Не помирил Аркадия с сыном даже спорт – Толя не признавал утренней гимнастики, мог пропустить тренировку, не соблюдал режим, давая отцу повод говорить об авантюризме и в конце концов подтвердив его опасения: став чемпионом, он перешел на эстраду и вскоре был арестован за левые концерты. Диплом он получал заочно, далеко за тридцать; вместе с женой долгое время тренировал в ЦСКА девочек-гимнасток, вкладывая в них свое несостоявшееся отцовство и до сих пор являясь поверенным тайн своих бывших воспитанниц, а после смерти Аркадия неожиданно вернулся на эстраду, на этот раз – с куклами. В отличие от учениц одушевленных их не могли забрать у него в сборную, их не нужно было устраивать в институт, жертвуя дядям из «Буревестника» десять лет работы, они не влюблялись и не беременели, вынуждая заботиться об абортах его, испытывавшего в таких случаях состояние нищего, на глазах которого пренебрегают тем, чего хватило бы ему на целую жизнь. Делать куклы у Толи обнаружился талант, и больше всего Евгения Михайловна жалела о том, что мастерскую в Толиной квартире не видит Аркадий, упрекавший сына в безрукости и иронизировавший, что приспособить его к какому-либо орудию труда не удалось даже исправительному учреждению (все три года и четыре месяца Толя заведовал в колонии клубом). Не вынимая изо рта янтарный мундштук, в перерывах между гастролями Толя не отходил от верстака вовсе, считалось, что способностью двигаться его куклы превосходят образцовские, зато сам он двигаться почти перестал, располнел, приобрел одышку, и его Наташа уже не позволяла ему носить их тяжелый реквизит.
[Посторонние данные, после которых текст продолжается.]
-- ==== Sys2Proof/Machine/Alu.lean ====
section
/-! DEFINITION. Integer arithmetic and logic, immediates, shifts, moves, bit operations and division (R110–R115) and their 16-bit forms (R130). -/

namespace Sys2Proof.Machine

/-! ## Majors 0x00 and the 16-bit forms -/

/-- The lanes of `add` (R110). -/
def addWord (t : LaneType) (a b : Word) : Word := lanes2 t.width (fun x y => (x + y) % 2 ^ t.width) a b

/-- `add.t rd, ra, rb` (R110). -/
def execAdd (g : Guard) (t : LaneType) (d a b : Reg) (s : State) : Out :=
  computeRd g s d fun e => addWord t (e.reg a) (e.reg b)

/-- The lanes of `sub` (R110). -/
def subWord (t : LaneType) (a b : Word) : Word := lanes2 t.width (fun x y => wrap t.width ((x : Int) - y)) a b

/-- `sub.t rd, ra, rb` (R110). -/
def execSub (g : Guard) (t : LaneType) (d a b : Reg) (s : State) : Out :=
  computeRd g s d fun e => subWord t (e.reg a) (e.reg b)

/-- The lanes of `and` (R110). -/
def andWord (t : LaneType) (a b : Word) : Word := lanes2 t.width (fun x y => x &&& y) a b

/-- `and.t rd, ra, rb` (R110). -/
def execAnd (g : Guard) (t : LaneType) (d a b : Reg) (s : State) : Out :=
  computeRd g s d fun e => andWord t (e.reg a) (e.reg b)

/-- The lanes of `or` (R110). -/
def orWord (t : LaneType) (a b : Word) : Word := lanes2 t.width (fun x y => x ||| y) a b

/-- `or.t rd, ra, rb` (R110). -/
def execOr (g : Guard) (t : LaneType) (d a b : Reg) (s : State) : Out :=
  computeRd g s d fun e => orWord t (e.reg a) (e.reg b)

/-- The lanes of `xor` (R110). -/
def xorWord (t : LaneType) (a b : Word) : Word := lanes2 t.width (fun x y => x ^^^ y) a b

/-- `xor.t rd, ra, rb` (R110). -/
def execXor (g : Guard) (t : LaneType) (d a b : Reg) (s : State) : Out :=
  computeRd g s d fun e => xorWord t (e.reg a) (e.reg b)

/-- The lanes of `shl` (R110). -/
def shlWord (t : LaneType) (a b : Word) : Word := lanes2 t.width (fun x y => shlLane t.width x (shiftCount t.width y)) a b

/-- `shl.t rd, ra, rb` (R110). -/
def execShl (g : Guard) (t : LaneType) (d a b : Reg) (s : State) : Out :=
  computeRd g s d fun e => shlWord t (e.reg a) (e.reg b)

/-- The lanes of `shr` (R110). -/
def shrWord (t : LaneType) (a b : Word) : Word := lanes2 t.width (fun x y => shrLane x (shiftCount t.width y)) a b

/-- `shr.t rd, ra, rb` (R110). -/
def execShr (g : Guard) (t : LaneType) (d a b : Reg) (s : State) : Out :=
  computeRd g s d fun e => shrWord t (e.reg a) (e.reg b)

/-- The lanes of `sra` (R110). -/
def sraWord (t : LaneType) (a b : Word) : Word := lanes2 t.width (fun x y => sraLane t.width x (shiftCount t.width y)) a b

/-- `sra.t rd, ra, rb` (R110). -/
def execSra (g : Guard) (t : LaneType) (d a b : Reg) (s : State) : Out :=
  computeRd g s d fun e => sraWord t (e.reg a) (e.reg b)

/-- The lanes of `mul` (R110). -/
def mulWord (t : LaneType) (a b : Word) : Word := lanes2 t.width (fun x y => x * y % 2 ^ t.width) a b

/-- `mul.t rd, ra, rb` (R110). -/
def execMul (g : Guard) (t : LaneType) (d a b : Reg) (s : State) : Out :=
  computeRd g s d fun e => mulWord t (e.reg a) (e.reg b)

/-- The lanes of `mulh` (R110). -/
def mulhWord (t : LaneType) (a b : Word) : Word := lanes2 t.width (fun x y => wrap t.width (signed t.width x * signed t.width y / 2 ^ t.width)) a b

/-- `mulh.t rd, ra, rb` (R110). -/
def execMulh (g : Guard) (t : LaneType) (d a b : Reg) (s : State) : Out :=
  computeRd g s d fun e => mulhWord t (e.reg a) (e.reg b)

/-- The lanes of `mulhu` (R110). -/
def mulhuWord (t : LaneType) (a b : Word) : Word := lanes2 t.width (fun x y => x * y / 2 ^ t.width) a b

/-- `mulhu.t rd, ra, rb` (R110). -/
def execMulhu (g : Guard) (t : LaneType) (d a b : Reg) (s : State) : Out :=
  computeRd g s d fun e => mulhuWord t (e.reg a) (e.reg b)

/-- The lanes of `min` (R110). -/
def minWord (t : LaneType) (a b : Word) : Word := lanes2 t.width (minS t.width) a b

/-- `min.t rd, ra, rb` (R110). -/
def execMin (g : Guard) (t : LaneType) (d a b : Reg) (s : State) : Out :=
  computeRd g s d fun e => minWord t (e.reg a) (e.reg b)

/-- The lanes of `max` (R110). -/
def maxWord (t : LaneType) (a b : Word) : Word := lanes2 t.width (maxS t.width) a b

/-- `max.t rd, ra, rb` (R110). -/
def execMax (g : Guard) (t : LaneType) (d a b : Reg) (s : State) : Out :=
  computeRd g s d fun e => maxWord t (e.reg a) (e.reg b)

/-- The lanes of `minu` (R110). -/
def minuWord (t : LaneType) (a b : Word) : Word := lanes2 t.width (fun x y => if x ≤ y then x else y) a b

/-- `minu.t rd, ra, rb` (R110). -/
def execMinu (g : Guard) (t : LaneType) (d a b : Reg) (s : State) : Out :=
  computeRd g s d fun e => minuWord t (e.reg a) (e.reg b)

/-- The lanes of `maxu` (R110). -/
def maxuWord (t : LaneType) (a b : Word) : Word := lanes2 t.width (fun x y => if x ≤ y then y else x) a b

/-- `maxu.t rd, ra, rb` (R110). -/
def execMaxu (g : Guard) (t : LaneType) (d a b : Reg) (s : State) : Out :=
  computeRd g s d fun e => maxuWord t (e.reg a) (e.reg b)

/-- `mov.t rd, ra` copies all 64 bits (R110). -/
def execMov (g : Guard) (_t : LaneType) (d a : Reg) (s : State) : Out :=
  computeRd g s d fun e => e.reg a

/-- `mov.n rd, rs` copies all 64 bits (R130). -/
def execMov16 (_t : LaneType) (d r : Reg) (s : State) : Out :=
  computeRd16 s d fun e => e.reg r

/-- `add.n.t rd, rs` is the 32-bit `add` with rd as first source (R34, R130). -/
def execAdd16 (t : LaneType) (d r : Reg) (s : State) : Out :=
  computeRd16 s d fun e => addWord t (e.reg d) (e.reg r)

/-- `sub.n.t rd, rs` is the 32-bit `sub` with rd as first source (R34, R130). -/
def execSub16 (t : LaneType) (d r : Reg) (s : State) : Out :=
  computeRd16 s d fun e => subWord t (e.reg d) (e.reg r)

/-- `and.n.t rd, rs` is the 32-bit `and` with rd as first source (R34, R130). -/
def execAnd16 (t : LaneType) (d r : Reg) (s : State) : Out :=
  computeRd16 s d fun e => andWord t (e.reg d) (e.reg r)

/-- `or.n.t rd, rs` is the 32-bit `or` with rd as first source (R34, R130). -/
def execOr16 (t : LaneType) (d r : Reg) (s : State) : Out :=
  computeRd16 s d fun e => orWord t (e.reg d) (e.reg r)

/-- `xor.n.t rd, rs` is the 32-bit `xor` with rd as first source (R34, R130). -/
def execXor16 (t : LaneType) (d r : Reg) (s : State) : Out :=
  computeRd16 s d fun e => xorWord t (e.reg d) (e.reg r)

/-- `shl.n.t rd, rs` is the 32-bit `shl` with rd as first source (R34, R130). -/
def execShl16 (t : LaneType) (d r : Reg) (s : State) : Out :=
  computeRd16 s d fun e => shlWord t (e.reg d) (e.reg r)

/-- `shr.n.t rd, rs` is the 32-bit `shr` with rd as first source (R34, R130). -/
def execShr16 (t : LaneType) (d r : Reg) (s : State) : Out :=
  computeRd16 s d fun e => shrWord t (e.reg d) (e.reg r)

/-- `sra.n.t rd, rs` is the 32-bit `sra` with rd as first source (R34, R130). -/
def execSra16 (t : LaneType) (d r : Reg) (s : State) : Out :=
  computeRd16 s d fun e => sraWord t (e.reg d) (e.reg r)

/-- `mul.n.t rd, rs` is the 32-bit `mul` with rd as first source (R34, R130). -/
def execMul16 (t : LaneType) (d r : Reg) (s : State) : Out :=
  computeRd16 s d fun e => mulWord t (e.reg d) (e.reg r)

/-- `min.n.t rd, rs` is the 32-bit `min` with rd as first source (R34, R130). -/
def execMin16 (t : LaneType) (d r : Reg) (s : State) : Out :=
  computeRd16 s d fun e => minWord t (e.reg d) (e.reg r)

/-- `max.n.t rd, rs` is the 32-bit `max` with rd as first source (R34, R130). -/
def execMax16 (t : LaneType) (d r : Reg) (s : State) : Out :=
  computeRd16 s d fun e => maxWord t (e.reg d) (e.reg r)

/-! ## Immediates, shifts by immediate, moves (R111–R113) -/

/-- `addi rd, ra, imm12` on all 64 bits (R111). -/
def execAddi (g : Guard) (d a : Reg) (i : BitVec 12) (s : State) : Out :=
  computeRd g s d fun e => e.reg a + simm i

/-- `andi rd, ra, imm12` on all 64 bits (R111). -/
def execAndi (g : Guard) (d a : Reg) (i : BitVec 12) (s : State) : Out :=
  computeRd g s d fun e => e.reg a &&& simm i

/-- `ori rd, ra, imm12` on all 64 bits (R111). -/
def execOri (g : Guard) (d a : Reg) (i : BitVec 12) (s : State) : Out :=
  computeRd g s d fun e => e.reg a ||| simm i

/-- `xori rd, ra, imm12` on all 64 bits (R111). -/
def execXori (g : Guard) (d a : Reg) (i : BitVec 12) (s : State) : Out :=
  computeRd g s d fun e => e.reg a ^^^ simm i

/-- `shli.t rd, ra, shamt` (R112). -/
def execShli (g : Guard) (t : LaneType) (d a : Reg) (h : Fin 64) (s : State) : Out :=
  computeRd g s d fun e => lanes1 t.width (fun x => shlLane t.width x h.val) (e.reg a)

/-- `shri.t rd, ra, shamt` (R112). -/
def execShri (g : Guard) (t : LaneType) (d a : Reg) (h : Fin 64) (s : State) : Out :=
  computeRd g s d fun e => lanes1 t.width (fun x => shrLane x h.val) (e.reg a)

/-- `srai.t rd, ra, shamt` (R112). -/
def execSrai (g : Guard) (t : LaneType) (d a : Reg) (h : Fin 64) (s : State) : Out :=
  computeRd g s d fun e => lanes1 t.width (fun x => sraLane t.width x h.val) (e.reg a)

/-- `rori.t rd, ra, shamt` (R112). -/
def execRori (g : Guard) (t : LaneType) (d a : Reg) (h : Fin 64) (s : State) : Out :=
  computeRd g s d fun e => lanes1 t.width (fun x => rorLane t.width x h.val) (e.reg a)

/-- `movi rd, imm16, hw` (R113). -/
def execMovi (d : Reg) (i : BitVec 16) (w : Fin 4) (s : State) : Out :=
  computeRdU s d fun _ => i.zeroExtend 64 <<< (16 * w.val)

/-- `movk rd, imm16, hw` keeps the other 48 bits (R113). -/
def execMovk (d : Reg) (i : BitVec 16) (w : Fin 4) (s : State) : Out :=
  computeRdU s d fun e => (e.reg d &&& ~~~(0xFFFF#64 <<< (16 * w.val))) ||| (i.zeroExtend 64 <<< (16 * w.val))

/-! ## Bit operations (R114) -/

/-- `clz.t rd, ra` (R114). -/
def execClz (g : Guard) (t : LaneType) (d a : Reg) (s : State) : Out :=
  computeRd g s d fun e => lanes1 t.width (fun x => t.width - bitLen x) (e.reg a)

/-- `ctz.t rd, ra` (R114). -/
def execCtz (g : Guard) (t : LaneType) (d a : Reg) (s : State) : Out :=
  computeRd g s d fun e => lanes1 t.width (fun x => trailingZeros t.width x) (e.reg a)

/-- `popc.t rd, ra` (R114). -/
def execPopc (g : Guard) (t : LaneType) (d a : Reg) (s : State) : Out :=
  computeRd g s d fun e => lanes1 t.width (fun x => popCount t.width x) (e.reg a)

/-- `bswap.t rd, ra` (R114). -/
def execBswap (g : Guard) (t : LaneType) (d a : Reg) (s : State) : Out :=
  computeRd g s d fun e => lanes1 t.width (fun x => byteReverse (t.width / 8) x) (e.reg a)

/-- `brev.t rd, ra` (R114). -/
def execBrev (g : Guard) (t : LaneType) (d a : Reg) (s : State) : Out :=
  computeRd g s d fun e => lanes1 t.width (fun x => bitReverse t.width x) (e.reg a)

/-- `sext.t rd, ra` (R114). -/
def execSext (g : Guard) (t : LaneType) (d a : Reg) (s : State) : Out :=
  computeRd g s d fun e => sext64 t.width (e.reg a).toNat

/-- `zext.t rd, ra` (R114). -/
def execZext (g : Guard) (t : LaneType) (d a : Reg) (s : State) : Out :=
  computeRd g s d fun e => W ((e.reg a).toNat % 2 ^ t.width)

/-- `bext.t rd, ra, rb` (R114). -/
def execBext (g : Guard) (t : LaneType) (d a b : Reg) (s : State) : Out :=
  computeRd g s d fun e => lanes2 t.width (bextLane t.width) (e.reg a) (e.reg b)

/-- `bins.t rd, ra, rb` reads rd as a source (R114). -/
def execBins (g : Guard) (t : LaneType) (d a b : Reg) (s : State) : Out :=
  computeRd g s d fun e => lanes3 t.width (binsLane t.width) (e.reg d) (e.reg a) (e.reg b)

/-! ## Division (R115, R82): long instructions without flags -/

/-- `div.t rd, ra, rb` (R115). -/
def execDiv (g : Guard) (t : LaneType) (d a b : Reg) (s : State) : Out :=
  longOp g s d fun e => (lanes2 t.width (fun x y => (divLane true t.width x y).1) (e.reg a) (e.reg b), Flags.none)

/-- `divu.t rd, ra, rb` (R115). -/
def execDivu (g : Guard) (t : LaneType) (d a b : Reg) (s : State) : Out :=
  longOp g s d fun e => (lanes2 t.width (fun x y => (divLane false t.width x y).1) (e.reg a) (e.reg b), Flags.none)

/-- `rem.t rd, ra, rb` (R115). -/
def execRem (g : Guard) (t : LaneType) (d a b : Reg) (s : State) : Out :=
  longOp g s d fun e => (lanes2 t.width (fun x y => (divLane true t.width x y).2) (e.reg a) (e.reg b), Flags.none)

/-- `remu.t rd, ra, rb` (R115). -/
def execRemu (g : Guard) (t : LaneType) (d a b : Reg) (s : State) : Out :=
  longOp g s d fun e => (lanes2 t.width (fun x y => (divLane false t.width x y).2) (e.reg a) (e.reg b), Flags.none)

/-! ## Compares and predicates (R116–R118) -/

/-- `cmp.cc.t pd, ra, rb` compares lane 0 (R116). -/
def execCmp (g : Guard) (t : LaneType) (c : Cond) (p : Pred) (a b : Reg) (s : State) : Out :=
  computePred g s fun e => e.line.setPred p.val (testInt c t.width (lane t.width (e.reg a) 0) (lane t.width (e.reg b) 0))

/-- `cmpi.cc pd, ra, imm8` on all 64 bits (R117). -/
def execCmpi (g : Guard) (c : Cond) (p : Pred) (a : Reg) (i : BitVec 8) (s : State) : Out :=
  computePred g s fun e => e.line.setPred p.val (testInt c 64 (e.reg a).toNat (simm i).toNat)

/-- `pand pd, pa, pb` (R118). -/
def execPand (g : Guard) (d a b : Pred) (s : State) : Out :=
  computePred g s fun e =>
    let x := e.line.pred a.val
    let y := e.line.pred b.val
    e.line.setPred d.val (x && y)

/-- `por pd, pa, pb` (R118). -/
def execPor (g : Guard) (d a b : Pred) (s : State) : Out :=
  computePred g s fun e =>
    let x := e.line.pred a.val
    let y := e.line.pred b.val
    e.line.setPred d.val (x || y)

/-- `pxor pd, pa, pb` (R118). -/
def execPxor (g : Guard) (d a b : Pred) (s : State) : Out :=
  computePred g s fun e =>
    let x := e.line.pred a.val
    let y := e.line.pred b.val
    e.line.setPred d.val (x != y)

/-- `pandn pd, pa, pb` (R118). -/
def execPandn (g : Guard) (d a b : Pred) (s : State) : Out :=
  computePred g s fun e =>
    let x := e.line.pred a.val
    let y := e.line.pred b.val
    e.line.setPred d.val (x && !y)

/-- `pget rd` (R118): bit 0 reads 1. -/
def execPget (g : Guard) (d : Reg) (s : State) : Out :=
  computeRd g s d fun e => W (e.line.pw.toNat % 2 ^ 16) ||| 1#64

/-- `pput ra` writes PW[15:1]; p0 and the flags are unchanged (R118). -/
def execPput (g : Guard) (a : Reg) (s : State) : Out :=
  computePred g s fun e =>
    { e.line with pw := (e.line.pw &&& 0xFFFF0001#32) ||| ((e.reg a).setWidth 32 &&& 0x0000FFFE#32) }

/-! ## Select and address arithmetic (R119) -/

/-- `sel rd, ra, rb, pc` (R119). -/
def execSel (g : Guard) (d a b : Reg) (c : Pred) (s : State) : Out :=
  computeRd g s d fun e => if e.line.pred c.val then e.reg a else e.reg b

/-- `lea rd, ra, rb, sh` (R119). -/
def execLea (g : Guard) (d a b : Reg) (h : Fin 16) (s : State) : Out :=
  computeRd g s d fun e => e.reg a + (e.reg b <<< h.val)

/-- XLAT 0x01, non-canonical (R254).  DEDUCED, log entry 24. -/
def fltCanon (kind size : Nat) (a : Word) : Flt := { cls := 0x04, sub := 0x01, kind := kind, size := size, faddr := a }

/-- `padd rd, ra, rb`: a sum that is not canonical faults and leaves rd unchanged (R119). -/
def execPadd (g : Guard) (d a b : Reg) (s : State) : Out :=
  guarded g s fun e =>
    let t := e.reg a + e.reg b
    if canonical t then s.put (e.commit s.cycle 4 d t) else s.raise e (fltCanon 0 0xF t)

end Sys2Proof.Machine
end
Артистичная от природы, в их семейном театре невестка была и художественный руководитель, и костюмер: в поисках материала на курточку или штанишки для очередного питомца она не ленилась объехать весь город, и в таких случаях ей, как правило, сопутствовал Толя, словно одеть предстояло вовсе не куклу.

Закрыв за сыном дверь, Евгения Михайловна снова испытала обиду, потому что привезти ветеринара не требовало времени больше, чем объехать «Ткани» и «Мерный лоскут». Получалось, что она заслужила у сына меньше новоиспеченного Второгодника Вовочки, которому предстояло веселить школьников во время весенних каникул. Но тут она вспомнила Толин цвет лица – помимо бесконечного курения сказывалась не самая здоровая в пятьдесят четыре года чемоданная жизнь – и что Наташа рассказывала про его мечту уйти в мастерские к Образцову, куда его звали, но где он зарабатывал бы, конечно, значительно меньше. Разумеется, им двоим хватало бы, были и сбережения, к тому же невестка могла вернуться в гимнастику – ставить вольные и упражнения на бревне. Только откуда бы тогда взялись ежемесячные сто рублей, кожаное пальто, купленное Толей племяннице на день рождения, магнитофон племяннику, традиционный конверт сестре к отпуску!.. Евгения Михайловна даже остановилась, словно свою мечту Толя уже осуществил и срочно предстояло искать способ восполнить в Сонином бюджете эту брешь, и впервые ощутила нечто вроде вины перед сыном, вынужденным терпеть её пишущую машинку, как будто его помощь ей была недостаточной. О судьбе своих денег Толя, разумеется, догадывался, назови Евгения Михайловна цифру, которая избавила бы её от необходимости подрабатывать, он, не задумываясь, давал бы столько. Однако, по-видимому, не составляло для него тайны и то, что, объявись у матери возможность добавлять к Сониной зарплате миллион, она все равно не расстанется со своей «Олимпией», чтобы всунуть дочери ещё пять рублей.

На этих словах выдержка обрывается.